GOAL OF THE EXERCISE |
Lines from the line with "(((s.core t.val).reg (insRd" to the line with "(pc + 4 * (w.extractLsb'" in the entries below, and only those, must be output exactly, with both ends included.

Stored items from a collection
/-- VFP (R152). -/
def execVfp (t : Fin 144) (slot : Fin 64) (s : State) : Out :=
  .next (s.groupExec t.val slot.val 0x1 (fun _ => true) false noPre (fun s g w lanes =>
    let a := fun l => g.opd (uselOpd w 13) (gVa w) l
    let b := fun l => g.opd (uselOpd w 14) (gVb w) l
    let c := fun l => g.opd (uselOpd w 15) (gVc w) l
    if gOp w = 8 then
      let p := (lanesOf lanes).foldl (fun p l => natSetBit p l (gFpCond (fld w 0 2) (a l) (b l))) (g.preg (gVd w)).toNat
      s.groupResult t.val slot.val (fun x => x.updSlot slot.val (fun g => g.setP (gVd w) (BitVec.ofNat 32 p)))
    else
      let rs := (lanesOf lanes).map (fun l => (l, gFpOp (gOp w) (a l) (b l) (c l)))
      let fp := gOp w != 7
      let s := s.updTge t.val (fun x => x.note false (fp && rs.any (fun r => (decFP32 r.2).isNan))
        (fp && rs.any (fun r => (decFP32 r.2).isInf)) false)
      s.groupResult t.val slot.val (fun x => rs.foldl (fun x r => x.writeV slot.val (gVd w) r.1 r.2) x)))

/-- UNI (R150): an operation on u registers; ICMP sets all 32 bits of the predicate alike. -/
def execUni (t : Fin 144) (slot : Fin 64) (s : State) : Out :=
  .next (s.groupExec t.val slot.val 0x6 (fun _ => true) false noPre (fun s g w _ =>
    let a := (g.ureg (gVa w)).toNat
    let b := gIntRhs w (g.ureg (gVb w)).toNat 64
    s.groupResult t.val slot.val (fun x => x.updSlot slot.val (fun g =>
      if gOp w = 0x10 then g.setP (gVd w % 8) (if gCond 64 (fld w 0 3) a b then 0xFFFF_FFFF else 0)
      else g.setU (gVd w) (BitVec.ofNat 64 (gIntOp 64 (gOp w) a b))))))

/-- PRED (R150): bits of active lanes are written; BALLOT writes a u register. -/
def execPred (t : Fin 144) (slot : Fin 64) (s : State) : Out :=
  .next (s.groupExec t.val slot.val 0x7 (fun _ => true) false noPre (fun s g w _ =>
    let a := g.preg (gVa w)
    let b := g.preg (gVb w)
    let m : W32 := BitVec.ofNat 32 g.active
    if gOp w = 6 then
      s.groupResult t.val slot.val (fun x => x.updSlot slot.val (fun g => g.setU (gVd w) (BitVec.ofNat 64 (m &&& a).toNat)))
    else
      let r : W32 := if gOp w = 0 then a &&& b else if gOp w = 1 then a ||| b else if gOp w = 2 then a ^^^ b
        else if gOp w = 3 then ~~~ a else if gOp w = 4 then 0xFFFF_FFFF else 0
      s.groupResult t.val slot.val (fun x => x.updSlot slot.val (fun g => g.setP (gVd w) ((g.preg (gVd w) &&& ~~~ m) ||| (r &&& m))))))

/-- SHFL (R150): a lane reads a register of another lane, which need not be active; the value read in a dead lane is zero. -/
def execShfl (t : Fin 144) (slot : Fin 64) (s : State) : Out :=
  .next (s.groupExec t.val slot.val 0x9 (fun o => o == 0) false noPre (fun s g w lanes =>
    s.groupResult t.val slot.val (fun x => x.writeLanes slot.val (gVd w) lanes (fun l => g.v32 (gVa w) ((g.v32 (gVb w) l).toNat % 32)))))
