-- ==== Sys2Proof/Machine/Ready.lean ====
section
/-! DEFINITION. Measurement (R493), the topology check and the readiness decision (R448–R453), the in-service retirement list
(R447). -/

namespace Sys2Proof.Machine

/-! Measurement. -/

/-- One byte. -/
def byteOf (n : Nat) : Byte := BitVec.ofNat 8 n

/-- SHAKE256 with 64-byte output. -/
def hash64 (x : List Byte) : List Byte := takeAt (Config.shake256 x 64) 0 64

/-- An item of a kind is measured. The log holds the first eight entries. DEDUCED: log entry 131. -/
def State.measure (s : State) (kind : Nat) (x : List Byte) : State :=
  let h := hash64 x
  { s with sec := { s.sec with chain := hash64 (s.sec.chain ++ [byteOf kind] ++ h), log := (s.sec.log ++ [(kind, h)]).take 8 } }

/-- Whether an item of a kind has been measured since cold reset. DEDUCED: log entry 131. -/
def State.measured (s : State) (kind : Nat) : Bool := s.sec.log.any (fun e => e.1 == kind)

/-! The in-service retirement list. -/

/-- The bytes of a DOMAIN entry that the dictionary holds itself, to its size. -/
def State.blobOf (s : State) (idx sub size : Nat) : List Byte := takeAt ((SMap.find s.od.blob (odKey idx sub)).getD []) 0 size

def State.setBlob (s : State) (idx sub : Nat) (bs : List Byte) : State :=
  { s with od := { s.od with blob := SMap.put s.od.blob (odKey idx sub) bs } }

/-- Whether the list names a tile. -/
def State.listed (s : State) (t : Nat) : Bool := (s.odByte 0x2300 3 (t / 8)).toNat.testBit (t % 8)

/-- A tile is appended to the list. -/
def State.listTile (s : State) (t : Nat) : State :=
  let bs := s.blobOf 0x2300 3 18
  s.setBlob 0x2300 3 (bs.set (t / 8) (bs.getD (t / 8) 0 ||| BitVec.ofNat 8 (2 ^ (t % 8))))

/-! Topology (R449–R451). -/

/-- Byte i of a link's entry in the expected topology. -/
def State.topoByte (s : State) (l i : Nat) : Nat := (s.odByte 0x2203 0 (32 * l + i)).toNat

def State.topoExpected (s : State) (l : Nat) : Bool := s.topoByte l 0 % 2 == 1

/-- Whether a partner is the one of the link's entry. The Hild partner has neither link number nor device id. -/
def State.topoPartner (s : State) (l dev link : Nat) (serial : List Byte) : Bool :=
  (l == 64 || (dev == (s.topoByte l 2 + 256 * s.topoByte l 3) % 4096 && link == s.topoByte l 1)) &&
  (s.topoByte l 0 / 2 % 2 == 0 || serial == (List.range 16).map (fun i => s.odByte 0x2203 0 (32 * l + 4 + i)))

/-- The classes of R450. -/
inductive Topo where
  | good | absent | wrong | unexpected
  deriving DecidableEq, Repr

/-- The class of a link. A link that is not UP and for which no partner is expected holds. -/
def State.topoClass (s : State) (l : Nat) : Topo :=
  let k := s.link l
  match s.topoExpected l, k.state == 4 with
  | true, true => if s.topoPartner l k.partnerDev k.partnerLink k.serial then .good else .wrong
  | true, false => .absent
  | false, true => .unexpected
  | false, false => .good

/-- The topology holds when every link is a match. DEDUCED: log entry 113. -/
def State.topoHolds (s : State) : Bool := (List.range 65).all (fun l => s.topoClass l == .good)

/-! The decision (R448, R451–R453). -/

/-- The losses of R448, as bits 3:0 of the readiness cause. DEDUCED: log entry 114. -/
def State.losses (s : State) : Nat :=
  (if s.activeTiles.length < 128 then 1 else 0) +
  (if (List.range 8).any (fun n => (s.stack n).good && (s.stack n).fenced != 0) then 2 else 0) +
  (if s.goodStacks ≠ 0xFF then 4 else 0) + (if 0 < s.halfBundles then 8 else 0)

/-- Whether a floor of R448 fails. DESIGN CHOICE: log entry 115. -/
def State.belowFloor (s : State) : Bool :=
  decide (s.activeTiles.length < 120) || decide (popCount 8 s.goodStacks < 7) || s.bup.bdrBad || s.rel.dead

/-- Whether an entry admits a fabric ingress master. -/
def ActEntry.ingress (e : ActEntry) : Bool := decide (e.midLo ≤ 0xDF ∧ 0xA0 ≤ e.midHi)

/-- The entries that stage 0 loaded invalid take VALID (R453 step 1). -/
def State.validIngress (s : State) : State :=
  s.bup.flashAct.foldl (fun s f =>
    (f.2.filter (fun e => e.2.valid && e.2.ingress)).foldl (fun s e =>
      s.updTable f.1 (fun t => { t with entries := t.entries.map (fun x =>
        if x.1 = e.1 then (x.1, { x.2 with ctrl := x.2.ctrl ||| 0x8000_0000_0000_0000 }) else x) })) s) s

/-- Entries 0–63 of every access table, as laid out. -/
def State.firmwareEntries (s : State) : List Byte :=
  (List.range 20).flatMap (fun t => (List.range 256).flatMap (fun w => leBytes 8 ((s.table t).reg (8 * w)).toNat))

/-- Entry into READY or READY_DEGRADED: ingress entries valid and locks set, once per cold reset; the device scheduler
released. -/
def State.admitWork (s : State) : State :=
  let s := if s.measured 4 then s
    else
      let s := s.validIngress
      let s := (List.range 20).foldl (fun s t => s.updTable t (fun x => { x with lock := true })) s
      let s := (List.range 90).foldl (fun s n => s.updPort n (fun p => { p with lock := true })) s
      s.measure 4 s.firmwareEntries
  { s with sched := { s.sched with running := !s.rel.fatal } }

def State.setReady (s : State) (st cause : Nat) : State := { s with bup := { s.bup with state := st, cause := cause } }

/-- The readiness decision. A device whose bring-up stopped stays REFUSED. How the record of a floor names it is left open.
DEDUCED: log entry 114. DESIGN CHOICE: log entry 115. -/
def State.decideReady (s : State) : State :=
  if !s.bup.stagesOver.isEmpty || s.bup.bdrBad then
    s.setReady 4 ((if s.bup.stagesOver.isEmpty then 0 else 0x80) + (if s.bup.bdrBad then 0x100 else 0))
  else if s.belowFloor then
    let (d, s) := s.fresh
    (s.setReady 4 (0x40 + s.losses)).report (s.mkRec 0x0F 0x04 4 0 noUnit noUnit noUnit 0 none (d.setWidth 208))
  else if s.bup.flashMiss || (s.bup.topoBad && s.odGet 0x2200 3 == 0) then
    s.setReady 3 ((if s.bup.flashMiss then 0x20 else 0) + (if s.bup.topoBad then 0x200 else 0) + s.losses)
  else
    (s.setReady (if s.losses = 0 ∧ !s.bup.topoBad then 1 else 2) (s.losses + if s.bup.topoBad then 0x10 else 0)).admitWork

/-- The device decides again while it is NOT_READY for topology alone (R451). DEDUCED: log entry 114. -/
def State.redecide (s : State) : State :=
  if s.bup.state = 3 ∧ !s.bup.flashMiss then
    let t := s.topoHolds
    ({ s with bup := { s.bup with topoBad := !t } }).decideReady
  else s

end Sys2Proof.Machine
end

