-- ==== Sys2Proof/Certificates/Slice0/Obligations.lean ====
section
/-! DEFINITION. What is claimed of the device: statements for the provers, by family of commands. -/

open Sys2Proof Sys2Proof.Machine

/-- For every command c and state s: step of s with c in front is exec of c on s with the queue's rest. With an empty queue the
step is the model's tick (DESIGN CHOICE, log entries 2 and 135). -/
def Obligations.StepRunsFrontCommand : Prop :=
  (∀ (c : Instr) (rest : List Instr) (s : State), step { s with pending := c :: rest } = exec c { s with pending := rest }) ∧
  (∀ s : State, s.pending = [] → ∃ s', step s = .next s' ∧ s'.pending = [] ∧ s'.mem = s.mem ∧ s'.reqs = s.reqs ∧ s'.sync = s.sync ∧
    s'.rel = s.rel ∧ ∀ t, { s'.tile t with dbg := { s'.dbg t with busy := (s.dbg t).busy, stall := (s.dbg t).stall } } = s.tile t)

/-- State.reset at the values the spec gives; the memories in their canonical form.
The model's own readings in it: log entries 11, 14, 15, 16. -/
def Obligations.ResetState : Prop :=
  let s := State.reset
  s.pending = [] ∧ s.mem.wf = true ∧ s.reqs = [] ∧ s.rel.queue = [] ∧ s.rel.seq = 0 ∧ s.startupHold = true ∧ s.pwr.converter = false ∧
  s.bup.stage = 0 ∧ s.bup.state = 0 ∧ s.bup.fw = false ∧ (∀ n, s.ctr n = 0) ∧ (∀ n, (s.lockOf n).owner = none) ∧ s.sync.waits = [] ∧
  (∀ t : Fin 144, (s.core t.val).st = 0 ∧ (∀ i, (s.core t.val).reg i = 0) ∧ (s.tile t.val).task = none ∧ (s.tile t.val).sb = []) ∧
  (∀ n : Fin 20, (s.table n.val).lock = false ∧ ∀ i, (SMap.find (s.table n.val).entries i).isSome = decide (i = 0)) ∧
  (∀ l, (s.link l).ingress = [] ∧ (s.link l).unacked = [])

/-- R479, for every record and state. -/
def Obligations.RecordQueue : Prop :=
  ∀ (s : State) (r : Rec),
    let room := if r.sev < 2 then s.rel.queue.length < 960 else s.rel.queue.length < 1024
    (room → s.report r = { s with rel := { s.rel with queue := s.rel.queue ++ [r] } }) ∧
    (¬ room → (s.report r).rel.queue = s.rel.queue ∧ (s.report r).odGet 0x2D00 0x10 = s.odGet 0x2D00 0x10 + 1 ∧
      (∀ idx sub, odKey idx sub ≠ odKey 0x2D00 0x10 → (s.report r).odGet idx sub = s.odGet idx sub) ∧
      (s.report r).rel.lines = (if r.sev < 2 then s.rel.lines else s.rel.lines ++ [r]) ∧
      { s.report r with rel := s.rel, od := s.od } = s) ∧
    (s.rel.queue.length ≤ 1024 → (s.report r).rel.queue.length ≤ 1024)

/-- For every state and every command, or the tick: Mems.wf is kept. That it holds at reset is stated in ResetState.
The model's own readings in it: log entry 15. -/
def Obligations.MemoryCanonicalKept : Prop :=
  ∀ s s' : State, s.mem.wf = true → step s = .next s' → s'.mem.wf = true

/-- What a control-core instruction with a result changes, and that it changes nothing else (R117). -/
def Obligations.CoreWriteFrame : Prop :=
  ∀ (s : State) (t rd : Nat) (v : W64),
    ((s.coreWrite t rd v).core t).pc = (s.core t).pc + 4 ∧
    (∀ i, ((s.coreWrite t rd v).core t).reg i = if i = rd ∧ rd ≠ 0 then v else (s.core t).reg i) ∧
    ((s.coreWrite t rd v).core t).reg 0 = 0 ∧
    (∀ u, u ≠ t → (s.coreWrite t rd v).tile u = s.tile u) ∧
    { (s.coreWrite t rd v).tile t with core := s.core t, dbg := s.dbg t } = s.tile t ∧
    { s.coreWrite t rd v with tiles := s.tiles } = s ∧
    ((s.dbg t).state = 0 → (s.coreWrite t rd v).dbg t = s.dbg t ∧ ((s.coreWrite t rd v).core t).st = (s.core t).st)

/-- ALU, ALUI and IMMW (R123): result and completion.
The model's own readings in it: log entry 25. -/
def Obligations.CoreArithmeticResult : Prop :=
  ∀ (t : Fin 144) (s : State) (w : W32), s.coreAt t.val w = true →
    (insClass w = 0 →
      let a := (s.core t.val).reg (insRa w)
      let b := (s.core t.val).reg (insRb w)
      exec (.alu t) s = .next (s.coreWrite t.val (insRd w)
        (match insFunc w with
         | 0 => a + b | 1 => a - b | 2 => a &&& b | 3 => a ||| b | 4 => a ^^^ b
         | 5 => a <<< (b.toNat % 64) | 6 => a >>> (b.toNat % 64) | 7 => a.sshiftRight (b.toNat % 64)
         | 8 => if a.slt b then 1 else 0 | 9 => if a.ult b then 1 else 0
         | 10 => a * b | 11 => ((a.setWidth 128 * b.setWidth 128) >>> 64).setWidth 64
         | 12 => if b.slt a then b else a | 13 => if a.slt b then b else a
         | 14 => if b.ult a then b else a | _ => if a.ult b then b else a))) ∧
    (insClass w = 1 →
      let a := (s.core t.val).reg (insRa w)
      let b : W64 := (w.extractLsb' 0 12).signExtend 64
      exec (.alui t) s = .next (s.coreWrite t.val (insRd w)
        (match insFunc w with
         | 0 => a + b | 1 => a &&& b | 2 => a ||| b | 3 => a ^^^ b
         | 4 => a <<< (b.toNat % 64) | 5 => a >>> (b.toNat % 64) | 6 => a.sshiftRight (b.toNat % 64)
         | 7 => if a.slt b then 1 else 0 | _ => if a.ult b then 1 else 0))) ∧
    (insClass w = 2 →
      let p := 16 * (w.extractLsb' 16 2).toNat
      exec (.immw t) s = .next (s.coreWrite t.val (insRd w)
        (((s.core t.val).reg (insRd w) &&& ~~~ ((0xFFFF : W64) <<< p)) ||| ((w.extractLsb' 0 16).setWidth 64 <<< p))))

/-- Control flow of the control core (R122, R123): next PC and completion.
The model's own readings in it: log entry 25. -/
def Obligations.CoreControlFlow : Prop :=
  ∀ (t : Fin 144) (s : State) (w : W32), s.coreAt t.val w = true →
    let pc := (s.core t.val).pc
    (insClass w = 4 →
      let a := (s.core t.val).reg (w.extractLsb' 18 5).toNat
      let b := (s.core t.val).reg (w.extractLsb' 13 5).toNat
      let c := match insFunc w with
        | 0 => a == b | 1 => a != b | 2 => a.slt b | 3 => !a.slt b | 4 => a.ult b | _ => !a.ult b
      exec (.br t) s = .next (s.coreNext t.val (if c then pc + 4 * (w.extractLsb' 0 13).signExtend 64 else pc + 4))) ∧
    (insClass w = 5 →
      exec (.jal t) s = .next ((s.updCore t.val (fun c => c.setReg (insRd w) (pc + 4))).coreNext t.val
        (pc + 4 * (w.extractLsb' 0 21).signExtend 64))) ∧
    (insClass w = 6 → ((s.core t.val).reg (insRa w)).toNat % 4 = 0 →
      exec (.jalr t) s = .next ((s.updCore t.val (fun c => c.setReg (insRd w) (pc + 4))).coreNext t.val ((s.core t.val).reg (insRa w)))) ∧
    (insClass w = 10 → insFunc w = 0 → exec (.nop t) s = .next (s.coreNext t.val (pc + 4))) ∧
    (insClass w = 10 → insFunc w = 3 → (∀ r ∈ (s.tile t.val).sb, r.pend ≠ [.claim]) →
      exec (.coreEnd t) s = .next ((s.updCore t.val (fun c => { c with st := 0, ended := true })).coreDone t.val))

/-- The order of R124 and the effect of a fault (R125), shown at ALU for every word and at the other classes through the shared
check that every core instruction runs.
The model's own readings in it: log entry 25. -/
def Obligations.CoreCheckOrder : Prop :=
  ∀ (t : Fin 144) (s : State) (bs : List PByte) (cls : Nat) (f : Option Nat) (body : State → W32 → State),
    (s.tile t.val).coreRuns = true → cachedWord (s.core t.val).icache (s.core t.val).pc = some bs →
    (s.core t.val).icPerr.contains ((s.core t.val).pc.toNat / 64) = false → (s.dbg t.val).bpAt (s.core t.val).pc = none →
    (insGen (insWord bs) ≠ 0 → s.coreExec t.val cls f body = s.coreFault t.val 0x05 0x01 0) ∧
    (insGen (insWord bs) = 0 → insDefined (insWord bs) = false → s.coreExec t.val cls f body = s.coreFault t.val 0x05 0x02 0) ∧
    (insGen (insWord bs) = 0 → insDefined (insWord bs) = true → insClass (insWord bs) = 0 →
      (insWord bs &&& 0x7C0 ≠ 0 → exec (.alu t) s = .next (s.coreFault t.val 0x05 0x03 0)) ∧
      (insWord bs &&& 0x7C0 = 0 → poisoned bs = true → exec (.alu t) s = .next (s.coreFault t.val 0x01 0x02 (s.core t.val).pc))) ∧
    (∀ k code addr,
      let s' := s.coreFault t.val k code addr
      (s'.core t.val).faultPc = (s.core t.val).pc ∧ s'.mem = s.mem ∧
      (∀ i, (s'.core t.val).reg i = (s.core t.val).reg i) ∧
      (s.rel.queue.length < 960 → s.tookRecord s' k code 1) ∧
      (∀ p n j, (s.tile t.val).task = some (p, n) → j ∈ s'.sched.tasks → j.part = p → j.seq = n → j.st = .placed → j.abort.isSome = true) ∧
      ((s.dbg t.val).state = 0 → (s'.core t.val).st = 5))

/-- CORE_LOAD, CORE_STORE, CORE_LOAD_RETURN and INSN_FETCH_RETURN (R119, R120): completion.
The model's own readings in it: log entries 25, 28. -/
def Obligations.CoreMemoryAccess : Prop :=
  ∀ (t : Fin 144) (s : State),
    (∀ (w : W32) (ok : AccOk), s.coreAt t.val w = true → insClass w = 3 →
      let a := (s.core t.val).reg (insRa w) + (w.extractLsb' 0 13).signExtend 64
      let n := 2 ^ (insFunc w % 4)
      a.toNat % n = 0 →
      (insFunc w < 4 → s.checkAccess t.val (s.tile t.val).ctx .R a.toNat n = .ok ok →
        let p := s.issue (newReq (.core t.val) (s.tile t.val).ctx .load a.toNat n [] 0) ok
        exec (.coreLoad t) s = .next (p.1.updCore t.val (fun c => { c with st := 3, wait := some (.load (insRd w) n p.2) }))) ∧
      (4 ≤ insFunc w → s.checkAccess t.val (s.tile t.val).ctx .W a.toNat n = .ok ok →
        let v := (s.core t.val).reg (insRd w)
        let p := s.issue (newReq (.core t.val) (s.tile t.val).ctx .store a.toNat n (clean (leBytes n v.toNat)) 0) ok
        exec (.coreStore t) s = .next (p.1.coreNext t.val ((s.core t.val).pc + 4)))) ∧
    (∀ (rd size id : Nat) (r : Req), (s.core t.val).wait = some (.load rd size id) → s.findReq id = some r → r.st = .done →
      poisoned r.data = false →
      exec (.coreLoadReturn t) s = .next (((s.dropReq id).updCore t.val (fun c =>
        { c.setReg rd (BitVec.ofNat 64 (leNat ((vals r.data).take size))) with wait := none, pc := c.pc + 4, st := 1 })).coreDone t.val)) ∧
    (∀ (bs : List PByte) (s' : State),
      let pc := (s.core t.val).pc
      (s.tile t.val).coreRuns = true → (cachedWord (s.core t.val).icache pc) = none →
      (s.core t.val).icPerr.contains (pc.toNat / 64) = false → (s.dbg t.val).bpAt pc = none →
      s.directRead (.core t.val) (s.tile t.val).ctx .X (pc.toNat / 64 * 64) 64 0 = (s', .bytes bs) →
      exec (.insnFetchReturn t) s = .next (s'.updCore t.val (fun c => { c with icache := SMap.put c.icache (pc.toNat / 64) bs })))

RESPONSE TO THE EXERCISE |
        (((s.core t.val).reg (insRd w) &&& ~~~ ((0xFFFF : W64) <<< p)) ||| ((w.extractLsb' 0 16).setWidth 64 <<< p))))

/-- Control flow of the control core (R122, R123): next PC and completion.
The model's own readings in it: log entry 25. -/
def Obligations.CoreControlFlow : Prop :=
  ∀ (t : Fin 144) (s : State) (w : W32), s.coreAt t.val w = true →
    let pc := (s.core t.val).pc
    (insClass w = 4 →
      let a := (s.core t.val).reg (w.extractLsb' 18 5).toNat
      let b := (s.core t.val).reg (w.extractLsb' 13 5).toNat
      let c := match insFunc w with
        | 0 => a == b | 1 => a != b | 2 => a.slt b | 3 => !a.slt b | 4 => a.ult b | _ => !a.ult b
      exec (.br t) s = .next (s.coreNext t.val (if c then pc + 4 * (w.extractLsb' 0 13).signExtend 64 else pc + 4))) ∧
    (insClass w = 5 →
      exec (.jal t) s = .next ((s.updCore t.val (fun c => c.setReg (insRd w) (pc + 4))).coreNext t.val
        (pc + 4 * (w.extractLsb' 0 21).signExtend 64))) ∧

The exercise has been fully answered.